In recent years, there has been a concerted push toward financial independence. This is especially obvious in the rise of the DeFi movement. DeFi stands for decentralized finance and encompasses a range of financial products and services built on blockchain technology. Younger generations are looking for ways to generate income, therefore welcoming crypto purchases as a means to achieve financial independence. The rise of crypto platforms is a critical aspect of the democratization of wealth, explains Dan Schatt and Domenic Carosa, fintech veterans and crypto experts with Earnity, a social-first crypto platform and marketplace.
One of the best benefits of decentralization is giving back the power to the hands of the users. With big tech companies and centralized financial institutions having little control over Web3, crypto, and other DeFi products, purchase opportunities can become equal. Bitcoin was developed as a decentralized option to traditional finance, thus having no single point of failure. This quality of Bitcoin makes it more democratic, adaptable, and systematic. At present, crypto is a highly volatile asset. However, it can help buyers generate and build wealth over time.
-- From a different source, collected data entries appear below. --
/-- Change a host link. -/
def modLink (s : State) (l : Nat) (f : HostLink → HostLink) : State := s.updLinks fun v => vset v l (f (vget v l HostLink.init))

/-- The MSI-X table entry of a vector; an entry not written is masked (R353). -/
def HostFn.msix (f : HostFn) (v : Nat) : MsixEntry := (Assoc.get f.msixTable v).getD { addr := 0, data := 0, masked := true }

/-- Send one MSI-X message, or set its Pending Bit while it is masked or the function cannot write
(R352, R353); with MSI-X disabled, and while a reset of the function runs, nothing is sent (R111). -/
def sendMsix (s : State) (n v : Nat) : State :=
  match getFn s n with
  | none => s
  | some f =>
    if !f.msixEnable || f.resetting || decide (f.vectors ≤ v) then s
    else if f.msixMask || (f.msix v).masked || !f.writable then
      modFn s n fun f => { f with pba := if f.pba.contains v then f.pba else f.pba ++ [v] }
    else emit s (.msix n v (f.msix v).addr (f.msix v).data)

/-- Set a GEVENT bit in one function; a bit that rises unmasked sends one message (R23). -/
def raiseIn (s : State) (n k : Nat) : State :=
  match getFn s n with
  | none => s
  | some f =>
    let s' := modFn s n fun f => { f with gevent := f.gevent ||| (1#8 <<< k) }
    if !f.gevent.getLsbD k && !f.cfgMask.getLsbD k then sendMsix s' n f.cfgVector.toNat else s'

/-- A module-wide event: its bit in every function (R22). -/
def raiseEvent (s : State) (k : Nat) : State := (s.fns.map HostFn.n).foldl (fun s n => raiseIn s n k) s

/-! ### Rings (R76, R92, R94, R99) -/

/-- The ring pair with global number g, if it is not NONE. -/
def getRing (s : State) (g : Nat) : Option Ring := s.rings.find? fun r => r.g == g

/-- The ring pair of a function's local number. -/
def getLocal (s : State) (fn loc : Nat) : Option Ring := s.rings.find? fun r => r.fn == fn && r.loc == loc

/-- Change a ring pair. -/
def modRing (s : State) (g : Nat) (f : Ring → Ring) : State := s.updRings (updIf (fun r => r.g == g) f)

/-- Submission ring entries. -/
def Ring.sqSize (r : Ring) : Nat := 2 ^ r.sqLog2
/-- Completion ring entries. -/
def Ring.cqSize (r : Ring) : Nat := 2 ^ r.cqLog2

/-- A ring pair just created: ACTIVE, indices zero, first pass PHASE 1 (R84, R94). -/
def Ring.fresh (g fn loc : Nat) : Ring := { Ring.init with g := g, fn := fn, loc := loc }

/-- The coalescing rule (R99). -/
def coalesce (s : State) (g : Nat) : State :=
  match getRing s g with
  | none => s
  | some r =>
    if 0 < r.pend ∧ (max r.coalCount 1 ≤ r.pend ∨ r.coalBeats ≤ s.beat - r.oldest) then
      sendMsix (modRing s g fun r => { r with pend := 0 }) r.fn r.vector
    else s

/-- SLACK in a beat: the deadline minus that beat, saturating at both ends; 65,535 without one, in D7 (R92). -/
def slackAt (beat : Nat) : Option Nat → BitVec 16
  | none => 0xFFFF
  | some d => BitVec.ofNat 16 (min 65535 (d - beat))

/-- Whether the module may write host memory for a function that is present. -/
def fnWritable (s : State) (n : Nat) : Bool := ((getFn s n).map HostFn.writable).getD false

/-- A completion that falls due for a function that cannot be written is kept, in order, once (R352). -/
def keepCompletion (s : State) (n : Nat) (k : KeptCompletion) : State :=
  modFn s n fun f => { f with kept := if k.ctx.isSome && f.kept.any (fun j => j.ctx == k.ctx) then f.kept else f.kept ++ [k] }

/-- Write a completion entry into a ring in index order (R94); then the coalescing rule. -/
def writeCompletion (s : State) (g : Nat) (status cid : BitVec 16) (detail : BitVec 8)
    (result adm : BitVec 64) (dline : Option Nat) (noIrq : Bool) : State :=
  match getRing s g with
  | none => s
  | some r =>
    let comp : Completion :=
      { status := status, cid := cid, sqHead := BitVec.ofNat 16 r.sqHead, phase := r.phase, detail := detail,
        result := result, admSeq := adm, cbeat := BitVec.ofNat 48 s.beat, slack := slackAt s.beat dline }
    let s1 := modRing s g fun r =>
      { r with
        cqTail := (r.cqTail + 1) % r.cqSize
        phase := if r.cqTail + 1 = r.cqSize then !r.phase else r.phase
        oldest := if noIrq then r.oldest else if r.pend = 0 then s.beat else r.oldest
        pend := if noIrq then r.pend else r.pend + 1 }
    coalesce (emit s1 (.completion g r.cqTail comp)) g

/-! ### Contexts (R116) -/

/-- The context with number c, if in use. -/
def getCtx (s : State) (c : Nat) : Option Ctx := s.ctxs.find? fun x => x.c == c

/-- Change a context. -/
def modCtx (s : State) (c : Nat) (f : Ctx → Ctx) : State := s.updCtxs (updIf (fun x => x.c == c) f)

/-- The ring a command came from, if it came from one. -/
def Ctx.ringOf (x : Ctx) : Option Nat :=
  match x.src with
  | .ring g => some g
  | _ => none

/-! ### Namespaces (R187) -/

/-- A namespace that exists. -/
def getNs (s : State) (n : Nat) : Option Namespace := s.xlat.nss.find? fun x => x.nsid == n

/-- Change a namespace. -/
def modNs (s : State) (n : Nat) (f : Namespace → Namespace) : State :=
  s.updXlat fun x => { x with nss := updIf (fun y => y.nsid == n) f x.nss }

/-- Granule bytes. -/
def Namespace.granule (n : Namespace) : Nat := if n.g16k then 16384 else 4096

/-- Slots of a granule. -/
def Namespace.gslots (n : Namespace) : Nat := if n.g16k then 4 else 1

/-- The map entry of an index (R193, R191: an index never set is unmapped). -/
def mapGet (s : State) (i : Nat) : Loc := (Assoc.get s.xlat.map i).getD .unmapped

/-- Set a map entry; an unmapped entry is not listed. -/
def Xlat.setMap (x : Xlat) (i : Nat) (l : Loc) : Xlat :=
  { x with map := match l with
    | .unmapped => Assoc.del x.map i
    | _ => Assoc.set x.map i l }

/-! ### Dies, octs, channels -/

/-- The oct numbered k. -/
def getOct (s : State) (k : Nat) : Oct := vget s.flash.octs k Oct.init

/-- Change an oct. -/
def modOct (s : State) (k : Nat) (f : Oct → Oct) : State :=
  s.updFlash fun x => { x with octs := vset x.octs k (f (vget x.octs k Oct.init)) }

/-- A channel. -/
def getChan (s : State) (n : Nat) : Chan := vget s.flash.chans n Chan.init

/-- Change a channel. -/
def modChan (s : State) (n : Nat) (f : Chan → Chan) : State :=
  s.updFlash fun x => { x with chans := vset x.chans n (f (vget x.chans n Chan.init)) }

/-- A die that is present. -/
def getDie (s : State) (d : Nat) : Option Die := s.flash.dies.find? fun x => x.d == d

/-- Change a die. -/
def modDie (s : State) (d : Nat) (f : Die → Die) : State :=
  s.updFlash fun x => { x with dies := updIf (fun y => y.d == d) f x.dies }

/-- A die that can serve: identified, not dark alone, in a LIVE oct on a channel in service (R307, R312, R315). -/
def dieUsable (s : State) (d : Nat) : Bool :=
  match getDie s d with
  | some x => x.ready && !x.dark && (getOct s (d / 128)).st == .live && (getChan s (d / 16)).svc == 1
  | none => false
Individuals who want to experience financial independence are empowered by the virtual market secured by blockchain technologies. Global users can access wealth without a moderator, which centralized financial institutions require. According to Earnity executives Domenic Carosa and Dan Schatt, there is no denying that one of the goals of crypto is to help users generate and grow wealth through its distinctive qualities. Unlike financial institutions regulated by governments and other gatekeepers, DeFi aims to make wealth stable, accessible, and valuable for users around the world.
In countries where commissions and inflations threaten a person’s wealth, crypto could be the solution for more effective wealth-building. Global users can keep and trade more of their crypto instead of seeing their funds diminish due to commissions and hyperinflation.